Aug 14, 2013

ST. MAXIMILIAN KOLBE

(1894-1941)

The Knight of the Immaculate Virgin was born in Poland in 1894, and was a mischievous little boy. One day his mother, no longer knowing what to do with him, said to him: “My child, what will become of you?” He was suddenly afraid and went to pray before a statue of His heavenly Mother — for this was an exceptionally pious family, all of whose living members became religious, including, eventually, the parents. He was transformed that day into a new person, having asked Her to help him correct his faults.

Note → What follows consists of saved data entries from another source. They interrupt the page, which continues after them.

/-- Settles O6: `A` is the 16-bit value with the checksum byte appended (R37, R51). -/
theorem measurementBytesStandBigEndianInOperandA : Obligations.MeasurementBytesStandBigEndianInOperandA := by
  intro b0 b1 b2
  refine ⟨operandA_packWord .., operandA_packWord .., ?_, checksum8Of_append .., ?_⟩
  · rw [value16Of_append, toNat_append_byte]
  · rw [toNat_append_byte, toNat_append_byte]
    omega

end Sys2Proof

namespace Sys2Proof.Machine

variable {s : State} {w : CmdWord}

/-- A completing edge completes its word from an idle block: at its accepting edge when `LAT == 1`, else at its last
BUSY edge, which releases the block first (R104, log 9). -/
theorem step_completing (h : s.Completing w) : ∃ e : State, step s = completeWord w e ∧ e.phase = .idle := by
  obtain ⟨hacc, hlat⟩ | hfin := h
  · exact ⟨s.edge, by simp [step_accepting hacc, acceptWord, hlat], hacc.idle⟩
  · exact ⟨s.edge.release, step_finishing hfin, rfl⟩

/-- Settles O46: the word writes one result set whatever state it completes from, and `State.complete` pulses `done`
and keeps the phase (R45, R92). -/
theorem completingEdgeWritesItsOwnWord : Obligations.CompletingEdgeWritesItsOwnWord := by
  intro s w h
  obtain ⟨e, hstep, hidle⟩ := step_completing h
  obtain ⟨r, hr⟩ := completeWord_writes_one_result_set w
  exact ⟨e.complete r, State.reset.complete r, hstep.trans (hr e), hr State.reset, rfl, rfl, hidle⟩

end Sys2Proof.Machine
end

section
/-! PROOFS. The statements of 30_encoding.md: the decoder against the encoder, and the assembler's forms. -/

namespace Sys2Proof

open Machine

/-! ### The decoder, by the opcode -/

/-- The command of `i`'s form with its operands read from the word `w` (R51, R52). -/
def Instr.readFrom (i : Instr) (w : CmdWord) : Instr :=
  match i with
  | .crcgen _ => .crcgen (value16Of (operandA w))
  | .crcchk _ _ => .crcchk (value16Of (operandA w)) (checksum8Of (operandA w))
  | .regmerge _ _ => .regmerge (oldOf (operandB w)) (registerBitsOf (operandB w))
  | .extract _ => .extract (value16Of (operandA w))
  | .convt _ => .convt (value16Of (operandA w))
  | .convrh _ => .convrh (value16Of (operandA w))
  | .meast _ _ _ => .meast (byte0Of (operandA w)) (byte1Of (operandA w)) (byte2Of (operandA w))
  | .measrh _ _ _ => .measrh (byte0Of (operandA w)) (byte1Of (operandA w)) (byte2Of (operandA w))

@[simp] theorem Instr.opcode_readFrom (i : Instr) (w : CmdWord) : (i.readFrom w).opcode = i.opcode := by
  cases i <;> rfl

/-- No operand of a command is illegal (R55). -/
theorem Instr.wellFormed_eq_true (i : Instr) : i.wellFormed = true := by
  cases i <;> rfl
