-- ==== Sys2Proof/Machine/Realisation.lean ====
section
/-! DEFINITION. The core with other parameters than the defaults (spec/00_scope.md R7: "A model takes each as a named
argument, with the default given"): exec and step over any parameters. At the defaults they are exec and step
themselves. -/

namespace Sys2Proof.Machine

/-- The meaning of an operation on a core with parameters `P`. -/
def execFor (i : Instr) (s : State) (P : Params := standard) : Outcome State Fault Refusal :=
  match i with
  | .segenc d => execSegenc d s P
  | .selenc p => execSelenc p s P
  | .splitt e => execSplitt e s P
  | .splitv c => execSplitv c s P
  | .rendt p e => execRendt p e s P
  | .rendv p c => execRendv p c s P
  | .write t u => execWrite t u s P
  | .tick => execTick s P
  | .treset => execTreset s
  | .tread => execTread s
  | .rtick => execRtick s
  | .step => execStep s P

/-- One step of a core with parameters `P`. -/
def stepFor (s : State) (P : Params := standard) : Outcome State Fault Refusal :=
  match takeEvent s with
  | (.word w inputs, s) =>
    match decode w with
    | .ok i => execFor i (showInputs inputs s) P
    | .error _ => execIllegal (showInputs inputs s)
  | (.powerOn chain out, s) => .next (powerOn chain out s)

end Sys2Proof.Machine
end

When his parents separated to enter religion, he, too, entered a Franciscan novitiate, and was ordained in 1918 on April 28th, feast of the Marian apostle, Saint Louis Mary de Montfort. Already the great all-embracing idea of his life had come to him, a year earlier — a militia in honor of the Virgin destined to crush the head of the ancient serpent, master of pride and revolt. There should be an army at Her disposition, he was certain, and then She Herself could do all through its well-disciplined ranks. He found willing collaborators — a small group at first — ready to consecrate themselves to Her forever, for the fulfillment of Her desires.

They founded a magazine, invoking the special assistance of Saint ThΓ©rΓ¨se of Lisieux also, and the prodigious growth of this enterprise left those who could not understand its heavenly Sources mystified and sometimes very much contradicted. Soon the walls were cracking, so to speak, by the arrival of printing presses and, above all, religious vocations. The group of volunteers for the project had to leave, and Our Lady procured for them a terrain, without charge. As a result, “The City of the Immaculate” was organized, where some 50 low buildings were set up and mobilized for the various facets not only of publishing, but of the Franciscan life of prayer.

Father Kolbe, despite a health which was never other than precarious — for he was undermined by tuberculosis for long years, and virtually abandoned at one time as incurable — traveled both to Japan and to India to extend the militia to other lands where the Mother of God was sorely needed. Always She revealed Her protective Presence, accompanied by abundant blessings. The Founder of these holy residences said, “The more souls there will be, totally given to the guidance of the Immaculate, the more Saints there will be, and very great Saints. Sanctity is not a luxury, but a simple duty, since Our Lord said, ‘Be perfect, as your Heavenly Father is perfect.’” He gave them as a formula, “w=W” — signifying the human will perfectly united and equivalent, through Her, to the Will of God. He said to them, “Our sanctification is Her affair and Her specialty, since we belong unconditionally to Her.”

The martyrdom of Father Kolbe in the “hunger bunker” of Auschwitz is well known. The City of the Immaculate was closed after the Nazis invaded Poland in 1939, and he was placed successively in two concentration camps, where the most cruel treatment could not alter his calm. He brought light to the despairing and renewed the faith of all with whom he came into contact. He was the last to die of the ten men condemned to the “bunker” to pay for the escape of an inmate of their dormitory. A guard found him alone still alive, on August 14, 1941 after fourteen days, seated in a corner in total deprivation, still praying. He stretched out his fleshless arm to the jailers who had come to finish him off with a hypodermic syringe. His expression in death was described as ecstatic; he was gazing upward, as if to welcome the One he saw coming for his soul.